Answer:
2.5 g
Step-by-step explanation:
The balanced chemical equation for the reaction is:
CH4 + 2O2 → CO2 + 2H2O
From the equation, we can see that for every 1 mole of methane reacted, 2 moles of water are produced. Therefore, we need to first calculate the number of methane and oxygen moles in the reaction mixture.
The molar mass of methane is 16.04 g/mol, so the number of moles of methane present is:
2.41 g / 16.04 g/mol = 0.15 mol
The molar mass of oxygen is 32.00 g/mol, so the number of moles of oxygen present is:
4.6 g / 32.00 g/mol = 0.14 mol
We can see insufficient oxygen to react completely with all of the methane, so oxygen is the limiting reagent. To determine the maximum amount of water that can be produced, we need to use the number of moles of oxygen to calculate the number of moles of water produced and then convert that to a mass using the molar mass of water.
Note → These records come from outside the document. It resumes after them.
/-- The word of a HLT is its target, the opcode being 0 (30_encoding.md R62). -/
theorem encode_hlt (t : Int) : encode (.hlt t) = t := by simp [encode, Instr.opcode, Instr.target]

/-- Settles O36: a word from 0 to 49 is the encoding of a HLT, and its operation is the stop alone. -/
theorem hltHalts : Obligations.HltHalts := by
  refine ⟨fun t s => ⟨by rw [encode_hlt, zero_add], rfl⟩, fun t s ht0 ht1 hc h0 h1 hword => ?_⟩
  have hi : (Instr.hlt t).wellFormed := ⟨ht0, Int.lt_add_one_of_le ht1⟩
  exact ⟨_, stepRunsTheEncodedInstruction s (.hlt t) hc h0 h1 hi (hword.trans (encode_hlt t).symm) (by simp),
    rfl, rfl, rfl, rfl, rfl⟩

/-! ### A Step whose decode fails, and the states that have or have no Step -/

/-- Settles O22: the verdict of a failed decode is one of the two decode errors, and the Step only takes it over. -/
theorem decodeFailureChangesOnlyStatus : Obligations.DecodeFailureChangesOnlyStatus := by
  intro s d v hc hd hv
  have verdict := decodeAt_failure (s := s) (a := s.pc)
  rw [hd] at verdict
  exact ⟨verdict hv, step_of_fetched_failure hc hd hv⟩

/-- Settles O26: each of the three ways a Step can go ends in a next state. -/
theorem everyRunnableStepAnswersNext : Obligations.EveryRunnableStepAnswersNext := by
  intro s hc
  rcases fetch_cases s with hv | ⟨i, hd, hw⟩ | ⟨i, hd, hw⟩
  · exact ⟨_, step_of_decode_failure hc hv⟩
  · exact ⟨_, step_of_waiting hc hd hw⟩
  · exact ⟨_, step_eq_effect hc hd hw⟩

/-- Settles O27: a Step looks at CPUSTATE first. -/
theorem terminalStateHasNoStep : Obligations.TerminalStateHasNoStep := fun _ => step_of_terminal

/-! ### The run loop -/

theorem runLoop_of_terminal {s : State} (h : s.cpu ≠ .runnable) (n : Nat) : runLoop n s = .next s := by
  cases n with
  | zero => rfl
  | succ n =>
    cases hc : s.cpu with
    | runnable => exact absurd hc h
    | halted | invalidInstruction | invalidAddress | divideByZero => simp only [runLoop, hc]

theorem runLoop_succ_of_step {s s' : State} (hs : step s = .next s') (n : Nat) :
    runLoop (n + 1) s = runLoop n s' := by
  simp only [runLoop, (step_cases hs).1, hs]

/-- One round of the loop: nothing in a terminal state, else one Step (40_cycle_and_halt.md R89). -/
theorem runLoop_round (s : State) :
    (s.cpu ≠ .runnable ∧ ∀ n, runLoop n s = .next s) ∨
    ∃ s', step s = .next s' ∧ ∀ n, runLoop (n + 1) s = runLoop n s' := by
  by_cases hc : s.cpu = .runnable
  · obtain ⟨s', hs⟩ := everyRunnableStepAnswersNext s hc
    exact .inr ⟨s', hs, runLoop_succ_of_step hs⟩
  · exact .inl ⟨hc, runLoop_of_terminal hc⟩

theorem runLoop_answers_next (n : Nat) (s : State) : ∃ s', runLoop n s = .next s' := by
  induction n generalizing s with
  | zero => exact ⟨s, rfl⟩
  | succ n ih =>
    rcases runLoop_round s with ⟨-, hstay⟩ | ⟨t, -, hround⟩
    · exact ⟨s, hstay _⟩
    · rw [hround]
      exact ih t

/-- A run goes on from where its first part ended. -/
theorem runLoop_add {n : Nat} {s s' : State} (h : runLoop n s = .next s') (m : Nat) :
    runLoop (n + m) s = runLoop m s' := by
  induction n generalizing s with
  | zero =>
    cases h
    rw [zero_add]
  | succ n ih =>
    rcases runLoop_round s with ⟨-, hstay⟩ | ⟨t, -, hround⟩
    · rw [hstay] at h
      cases h
      rw [hstay, hstay]
    · rw [hround] at h
      rw [Nat.add_right_comm, hround, ih h]

/-- Settles O55: no Step of the loop fails, and the rounds after a terminal state leave it as it is. -/
theorem runLoopEndsAtTheFirstTerminalState : Obligations.RunLoopEndsAtTheFirstTerminalState := by
  refine ⟨runLoop_answers_next, fun n s hc => runLoop_of_terminal hc n,
    fun n s s' _ hs => runLoop_succ_of_step hs n, fun n m s s' h hc => ?_⟩
  rw [runLoop_add h, runLoop_of_terminal hc]
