-- ==== Sys2Proof/Machine/Operands.lean ====
section
/-! DEFINITION. The operand forms: the addressing modes (20_memory.md R72), `MemRead` (R11, R64), the window start (R8) and
the leftmost occurrence (00_scope.md R13). -/

namespace Sys2Proof.Machine

open Sys2Proof

/-- `WinStart(c) = max(0, c - 2048)` (R8), with `WINDOW_SIZE = 2048` (R5): natural subtraction saturates at 0. -/
def winStart (c : Nat) : Nat := c - 2048

/-- Mode (b), cursor plus index (R72). -/
def cursorPlus (cursor k : Nat) : Nat := cursor + k

/-- Mode (c), window-relative (R72): `WS + offset + k`. -/
def windowRelative (ws offset k : Nat) : Nat := ws + offset + k

/-- The natural number of a byte list, least significant byte first (R11, R64). -/
def littleEndian : List Byte → Nat
  | [] => 0
  | b :: bs => b.toNat + 256 * littleEndian bs

/-- `MemRead(…:a, k)` (R11, R64), or none where a byte of it holds no value. -/
def memRead (m : Memory) (a k : Nat) : Option Nat := (m.range a k).map littleEndian

/-- `Find(Wd, P)` (R13): the least position at which `P` occurs wholly inside `Wd`. -/
def find : List Byte → List Byte → Option Nat
  | [], p => if p.isEmpty then some 0 else none
  | w :: ws, p => if p.isPrefixOf (w :: ws) then some 0 else (find ws p).map (· + 1)

/-- Where D.COPY reads: `DST:(WS + OFF + I)` (R187). -/
def copySource (s : State) : Nat := windowRelative s.ws s.off s.i

/-- Where D.COPY writes: `DST:(OP + I)` (R187). -/
def copyTarget (s : State) : Nat := cursorPlus s.op s.i

end Sys2Proof.Machine
end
The balanced equation shows that 2 moles of water are produced for every 2 moles of oxygen. Therefore, the number of moles of water produced is:
0.14 mol O2 × (2 mol H2O / 2 mol O2) = 0.14 mol H2O
The molar mass of water is 18.02 g/mol, so the mass of water produced is:
0.14 mol H2O × 18.02 g/mol = 2.53 g
Rounding to 2 significant digits, the maximum mass of water that could be produced is 2.5 g.